OPERA superluminal neutrinos and Kinematics in Finsler spacetime

TL;DR

This paper proposes that Finslerian spacetime geometry can explain superluminal neutrinos observed in experiments, providing a new dispersion relation that aligns with multiple observational data sets while maintaining causality.

Contribution

It introduces a Finsler spacetime framework that allows superluminal particles with a linear energy-speed relation, consistent with experimental and astrophysical neutrino observations.

Findings

Superluminal speed depends linearly on energy per unit mass.

Finsler spacetime accommodates superluminal particles without violating causality.

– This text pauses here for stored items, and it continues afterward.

@[simp] theorem countUnit_now {s : State} {u : UnitId} {f : UnitCounters → UnitCounters} : (s.countUnit u f).now = s.now :=
  rfl
@[simp] theorem countUnit_msInUnit {s : State} {u : UnitId} {f : UnitCounters → UnitCounters} : (s.countUnit u f).msInUnit = s.msInUnit :=
  rfl
@[simp] theorem countUnit_unitTicks {s : State} {u : UnitId} {f : UnitCounters → UnitCounters} : (s.countUnit u f).unitTicks = s.unitTicks :=
  rfl
@[simp] theorem countUnit_slots {s : State} {u : UnitId} {f : UnitCounters → UnitCounters} : (s.countUnit u f).slots = s.slots :=
  rfl
@[simp] theorem countUnit_poolFree {s : State} {u : UnitId} {f : UnitCounters → UnitCounters} : (s.countUnit u f).poolFree = s.poolFree :=
  rfl
@[simp] theorem countUnit_cache {s : State} {u : UnitId} {f : UnitCounters → UnitCounters} : (s.countUnit u f).cache = s.cache :=
  rfl
@[simp] theorem countUnit_fetch {s : State} {u : UnitId} {f : UnitCounters → UnitCounters} : (s.countUnit u f).fetch = s.fetch :=
  rfl
@[simp] theorem countUnit_inrush {s : State} {u : UnitId} {f : UnitCounters → UnitCounters} : (s.countUnit u f).inrush = s.inrush :=
  rfl
@[simp] theorem countUnit_uplink {s : State} {u : UnitId} {f : UnitCounters → UnitCounters} : (s.countUnit u f).uplink = s.uplink :=
  rfl
@[simp] theorem countUnit_chain {s : State} {u : UnitId} {f : UnitCounters → UnitCounters} : (s.countUnit u f).chain = s.chain :=
  rfl
@[simp] theorem countUnit_frameCounters {s : State} {u : UnitId} {f : UnitCounters → UnitCounters} : (s.countUnit u f).frameCounters = s.frameCounters :=
  rfl
@[simp] theorem countUnit_tables {s : State} {u : UnitId} {f : UnitCounters → UnitCounters} : (s.countUnit u f).tables = s.tables :=
  rfl
@[simp] theorem countUnit_lastPorts {s : State} {u : UnitId} {f : UnitCounters → UnitCounters} : (s.countUnit u f).lastPorts = s.lastPorts :=
  rfl
@[simp] theorem countUnit_cursors {s : State} {u : UnitId} {f : UnitCounters → UnitCounters} : (s.countUnit u f).cursors = s.cursors :=
  rfl
@[simp] theorem countUnit_noticeNumber {s : State} {u : UnitId} {f : UnitCounters → UnitCounters} : (s.countUnit u f).noticeNumber = s.noticeNumber :=
  rfl
@[simp] theorem countUnit_restartCount {s : State} {u : UnitId} {f : UnitCounters → UnitCounters} : (s.countUnit u f).restartCount = s.restartCount :=
  rfl
@[simp] theorem countUnit_restart {s : State} {u : UnitId} {f : UnitCounters → UnitCounters} : (s.countUnit u f).restart = s.restart :=
  rfl
@[simp] theorem countUnit_save {s : State} {u : UnitId} {f : UnitCounters → UnitCounters} : (s.countUnit u f).save = s.save :=
  rfl
@[simp] theorem countUnit_store {s : State} {u : UnitId} {f : UnitCounters → UnitCounters} : (s.countUnit u f).store = s.store :=
  rfl
@[simp] theorem countUnit_storeValid {s : State} {u : UnitId} {f : UnitCounters → UnitCounters} : (s.countUnit u f).storeValid = s.storeValid :=
  rfl
@[simp] theorem countUnit_pending {s : State} {u : UnitId} {f : UnitCounters → UnitCounters} : (s.countUnit u f).pending = s.pending :=
  rfl

/-! ## Ports -/

@[simp] theorem modPort_now {s : State} {p : Port} {f : PortState → PortState} : (s.modPort p f).now = s.now :=
  by cases p <;> rfl
@[simp] theorem modPort_msInUnit {s : State} {p : Port} {f : PortState → PortState} : (s.modPort p f).msInUnit = s.msInUnit :=
  by cases p <;> rfl
@[simp] theorem modPort_unitTicks {s : State} {p : Port} {f : PortState → PortState} : (s.modPort p f).unitTicks = s.unitTicks :=
  by cases p <;> rfl
@[simp] theorem modPort_slots {s : State} {p : Port} {f : PortState → PortState} : (s.modPort p f).slots = s.slots :=
  by cases p <;> rfl
@[simp] theorem modPort_units {s : State} {p : Port} {f : PortState → PortState} : (s.modPort p f).units = s.units :=
  by cases p <;> rfl
@[simp] theorem modPort_poolFree {s : State} {p : Port} {f : PortState → PortState} : (s.modPort p f).poolFree = s.poolFree :=
  by cases p <;> rfl
@[simp] theorem modPort_cache {s : State} {p : Port} {f : PortState → PortState} : (s.modPort p f).cache = s.cache :=
  by cases p <;> rfl
@[simp] theorem modPort_fetch {s : State} {p : Port} {f : PortState → PortState} : (s.modPort p f).fetch = s.fetch :=
  by cases p <;> rfl
@[simp] theorem modPort_inrush {s : State} {p : Port} {f : PortState → PortState} : (s.modPort p f).inrush = s.inrush :=
  by cases p <;> rfl
@[simp] theorem modPort_frameCounters {s : State} {p : Port} {f : PortState → PortState} : (s.modPort p f).frameCounters = s.frameCounters :=
  by cases p <;> rfl
@[simp] theorem modPort_tables {s : State} {p : Port} {f : PortState → PortState} : (s.modPort p f).tables = s.tables :=
  by cases p <;> rfl
@[simp] theorem modPort_lastPorts {s : State} {p : Port} {f : PortState → PortState} : (s.modPort p f).lastPorts = s.lastPorts :=
  by cases p <;> rfl
@[simp] theorem modPort_cursors {s : State} {p : Port} {f : PortState → PortState} : (s.modPort p f).cursors = s.cursors :=
  by cases p <;> rfl
@[simp] theorem modPort_noticeNumber {s : State} {p : Port} {f : PortState → PortState} : (s.modPort p f).noticeNumber = s.noticeNumber :=
  by cases p <;> rfl
@[simp] theorem modPort_restartCount {s : State} {p : Port} {f : PortState → PortState} : (s.modPort p f).restartCount = s.restartCount :=
  by cases p <;> rfl
@[simp] theorem modPort_restart {s : State} {p : Port} {f : PortState → PortState} : (s.modPort p f).restart = s.restart :=
  by cases p <;> rfl
@[simp] theorem modPort_save {s : State} {p : Port} {f : PortState → PortState} : (s.modPort p f).save = s.save :=
  by cases p <;> rfl
@[simp] theorem modPort_store {s : State} {p : Port} {f : PortState → PortState} : (s.modPort p f).store = s.store :=
  by cases p <;> rfl
@[simp] theorem modPort_storeValid {s : State} {p : Port} {f : PortState → PortState} : (s.modPort p f).storeValid = s.storeValid :=
  by cases p <;> rfl
@[simp] theorem modPort_pending {s : State} {p : Port} {f : PortState → PortState} : (s.modPort p f).pending = s.pending :=
  by cases p <;> rfl

@[simp] theorem modPort_port_same {s : State} {p : Port} {f : PortState → PortState} :
    (s.modPort p f).port p = f (s.port p) := by cases p <;> rfl

theorem modPort_port_ne {s : State} {p q : Port} {f : PortState → PortState} (h : q ≠ p) :
    (s.modPort p f).port q = s.port q := by cases p <;> cases q <;> first | rfl | exact absurd rfl h

@[simp] theorem modPort_modPort {s : State} {p : Port} {f g : PortState → PortState} :
    (s.modPort p f).modPort p g = s.modPort p fun x => g (f x) := by cases p <;> rfl

@[simp] theorem modPort_slot {s : State} {p : Port} {f : PortState → PortState} {i : SlotId} :
    (s.modPort p f).slot i = s.slot i := by cases p <;> rfl

@[simp] theorem modPort_unit {s : State} {p : Port} {f : PortState → PortState} {u : UnitId} :
    (s.modPort p f).unit u = s.unit u := by cases p <;> rfl

@[simp] theorem modSlot_port {s : State} {i : SlotId} {f : Slot → Slot} {p : Port} :
    (s.modSlot i f).port p = s.port p := by cases p <;> rfl

@[simp] theorem modUnit_port {s : State} {u : UnitId} {f : MediaUnit → MediaUnit} {p : Port} :
    (s.modUnit u f).port p = s.port p := by cases p <;> rfl

/-- Two changes that agree on the port as it is are the same change. -/
theorem modPort_congr {s : State} {p : Port} {f g : PortState → PortState} (h : f (s.port p) = g (s.port p)) :
    s.modPort p f = s.modPort p g := by
  cases p
  · show ({ s with uplink := f s.uplink } : State) = { s with uplink := g s.uplink }
    rw [show f s.uplink = g s.uplink from h]
  · show ({ s with chain := f s.chain } : State) = { s with chain := g s.chain }
    rw [show f s.chain = g s.chain from h]

@[simp] theorem countPort_now {s : State} {p : Port} {f : PortCounters → PortCounters} : (s.countPort p f).now = s.now :=
  modPort_now
@[simp] theorem countPort_msInUnit {s : State} {p : Port} {f : PortCounters → PortCounters} : (s.countPort p f).msInUnit = s.msInUnit :=
  modPort_msInUnit
@[simp] theorem countPort_unitTicks {s : State} {p : Port} {f : PortCounters → PortCounters} : (s.countPort p f).unitTicks = s.unitTicks :=
  modPort_unitTicks
@[simp] theorem countPort_slots {s : State} {p : Port} {f : PortCounters → PortCounters} : (s.countPort p f).slots = s.slots :=
  modPort_slots
@[simp] theorem countPort_units {s : State} {p : Port} {f : PortCounters → PortCounters} : (s.countPort p f).units = s.units :=
  modPort_units
@[simp] theorem countPort_poolFree {s : State} {p : Port} {f : PortCounters → PortCounters} : (s.countPort p f).poolFree = s.poolFree :=
  modPort_poolFree
@[simp] theorem countPort_cache {s : State} {p : Port} {f : PortCounters → PortCounters} : (s.countPort p f).cache = s.cache :=
  modPort_cache
@[simp] theorem countPort_fetch {s : State} {p : Port} {f : PortCounters → PortCounters} : (s.countPort p f).fetch = s.fetch :=
  modPort_fetch
@[simp] theorem countPort_inrush {s : State} {p : Port} {f : PortCounters → PortCounters} : (s.countPort p f).inrush = s.inrush :=
  modPort_inrush
@[simp] theorem countPort_frameCounters {s : State} {p : Port} {f : PortCounters → PortCounters} : (s.countPort p f).frameCounters = s.frameCounters :=
  modPort_frameCounters
@[simp] theorem countPort_tables {s : State} {p : Port} {f : PortCounters → PortCounters} : (s.countPort p f).tables = s.tables :=
  modPort_tables
@[simp] theorem countPort_lastPorts {s : State} {p : Port} {f : PortCounters → PortCounters} : (s.countPort p f).lastPorts = s.lastPorts :=
  modPort_lastPorts
@[simp] theorem countPort_cursors {s : State} {p : Port} {f : PortCounters → PortCounters} : (s.countPort p f).cursors = s.cursors :=
  modPort_cursors
@[simp] theorem countPort_noticeNumber {s : State} {p : Port} {f : PortCounters → PortCounters} : (s.countPort p f).noticeNumber = s.noticeNumber :=
  modPort_noticeNumber
@[simp] theorem countPort_restartCount {s : State} {p : Port} {f : PortCounters → PortCounters} : (s.countPort p f).restartCount = s.restartCount :=
  modPort_restartCount
@[simp] theorem countPort_restart {s : State} {p : Port} {f : PortCounters → PortCounters} : (s.countPort p f).restart = s.restart :=
  modPort_restart
@[simp] theorem countPort_save {s : State} {p : Port} {f : PortCounters → PortCounters} : (s.countPort p f).save = s.save :=
  modPort_save
@[simp] theorem countPort_store {s : State} {p : Port} {f : PortCounters → PortCounters} : (s.countPort p f).store = s.store :=
  modPort_store
@[simp] theorem countPort_storeValid {s : State} {p : Port} {f : PortCounters → PortCounters} : (s.countPort p f).storeValid = s.storeValid :=
  modPort_storeValid
@[simp] theorem countPort_pending {s : State} {p : Port} {f : PortCounters → PortCounters} : (s.countPort p f).pending = s.pending :=
  modPort_pending

@[simp] theorem ownAppend_now {s : State} {p : Port} {g : OwnFrame} : (s.ownAppend p g).now = s.now := modPort_now
@[simp] theorem ownAppend_msInUnit {s : State} {p : Port} {g : OwnFrame} : (s.ownAppend p g).msInUnit = s.msInUnit :=
  modPort_msInUnit
@[simp] theorem ownAppend_unitTicks {s : State} {p : Port} {g : OwnFrame} : (s.ownAppend p g).unitTicks = s.unitTicks :=
  modPort_unitTicks
@[simp] theorem ownAppend_slots {s : State} {p : Port} {g : OwnFrame} : (s.ownAppend p g).slots = s.slots :=
  modPort_slots
@[simp] theorem ownAppend_units {s : State} {p : Port} {g : OwnFrame} : (s.ownAppend p g).units = s.units :=
  modPort_units
@[simp] theorem ownAppend_poolFree {s : State} {p : Port} {g : OwnFrame} : (s.ownAppend p g).poolFree = s.poolFree :=
  modPort_poolFree
@[simp] theorem ownAppend_cache {s : State} {p : Port} {g : OwnFrame} : (s.ownAppend p g).cache = s.cache :=
  modPort_cache
@[simp] theorem ownAppend_fetch {s : State} {p : Port} {g : OwnFrame} : (s.ownAppend p g).fetch = s.fetch :=
  modPort_fetch
@[simp] theorem ownAppend_inrush {s : State} {p : Port} {g : OwnFrame} : (s.ownAppend p g).inrush = s.inrush :=
  modPort_inrush
@[simp] theorem ownAppend_frameCounters {s : State} {p : Port} {g : OwnFrame} : (s.ownAppend p g).frameCounters = s.frameCounters :=
  modPort_frameCounters
@[simp] theorem ownAppend_tables {s : State} {p : Port} {g : OwnFrame} : (s.ownAppend p g).tables = s.tables :=
  modPort_tables
@[simp] theorem ownAppend_lastPorts {s : State} {p : Port} {g : OwnFrame} : (s.ownAppend p g).lastPorts = s.lastPorts :=
  modPort_lastPorts
@[simp] theorem ownAppend_cursors {s : State} {p : Port} {g : OwnFrame} : (s.ownAppend p g).cursors = s.cursors :=
  modPort_cursors
@[simp] theorem ownAppend_noticeNumber {s : State} {p : Port} {g : OwnFrame} : (s.ownAppend p g).noticeNumber = s.noticeNumber :=
  modPort_noticeNumber
@[simp] theorem ownAppend_restartCount {s : State} {p : Port} {g : OwnFrame} : (s.ownAppend p g).restartCount = s.restartCount :=
  modPort_restartCount
@[simp] theorem ownAppend_restart {s : State} {p : Port} {g : OwnFrame} : (s.ownAppend p g).restart = s.restart :=
  modPort_restart
@[simp] theorem ownAppend_save {s : State} {p : Port} {g : OwnFrame} : (s.ownAppend p g).save = s.save := modPort_save
@[simp] theorem ownAppend_store {s : State} {p : Port} {g : OwnFrame} : (s.ownAppend p g).store = s.store :=
  modPort_store
@[simp] theorem ownAppend_storeValid {s : State} {p : Port} {g : OwnFrame} : (s.ownAppend p g).storeValid = s.storeValid :=
  modPort_storeValid
@[simp] theorem ownAppend_pending {s : State} {p : Port} {g : OwnFrame} : (s.ownAppend p g).pending = s.pending :=
  modPort_pending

Model aligns with OPERA, MINOS, Fermilab, and SN1987a neutrino data.

Abstract

The OPERA collaboration recently reported that muon neutrinos could be superluminal. More recently, Cohen and Glashow pointed that such superluminal neutrinos would be suppressed since they lose their energies rapidly via bremsstrahlung. In this Letter, we propose that Finslerian nature of spacetime could account for the superluminal phenomena of particles. The Finsler spacetime permits the existence of superluminal behavior of particles while the casuality still holds. A new dispersion relation is obtained in a class of Finsler spacetime. It is shown that the superluminal speed is linearly dependent on the energy per unit mass of the particle. We find that such a superluminal speed formula is consistent with data of OPERA, MINOS and Fermilab-1979 neutrino experiments as well as observations on neutrinos from SN1987a.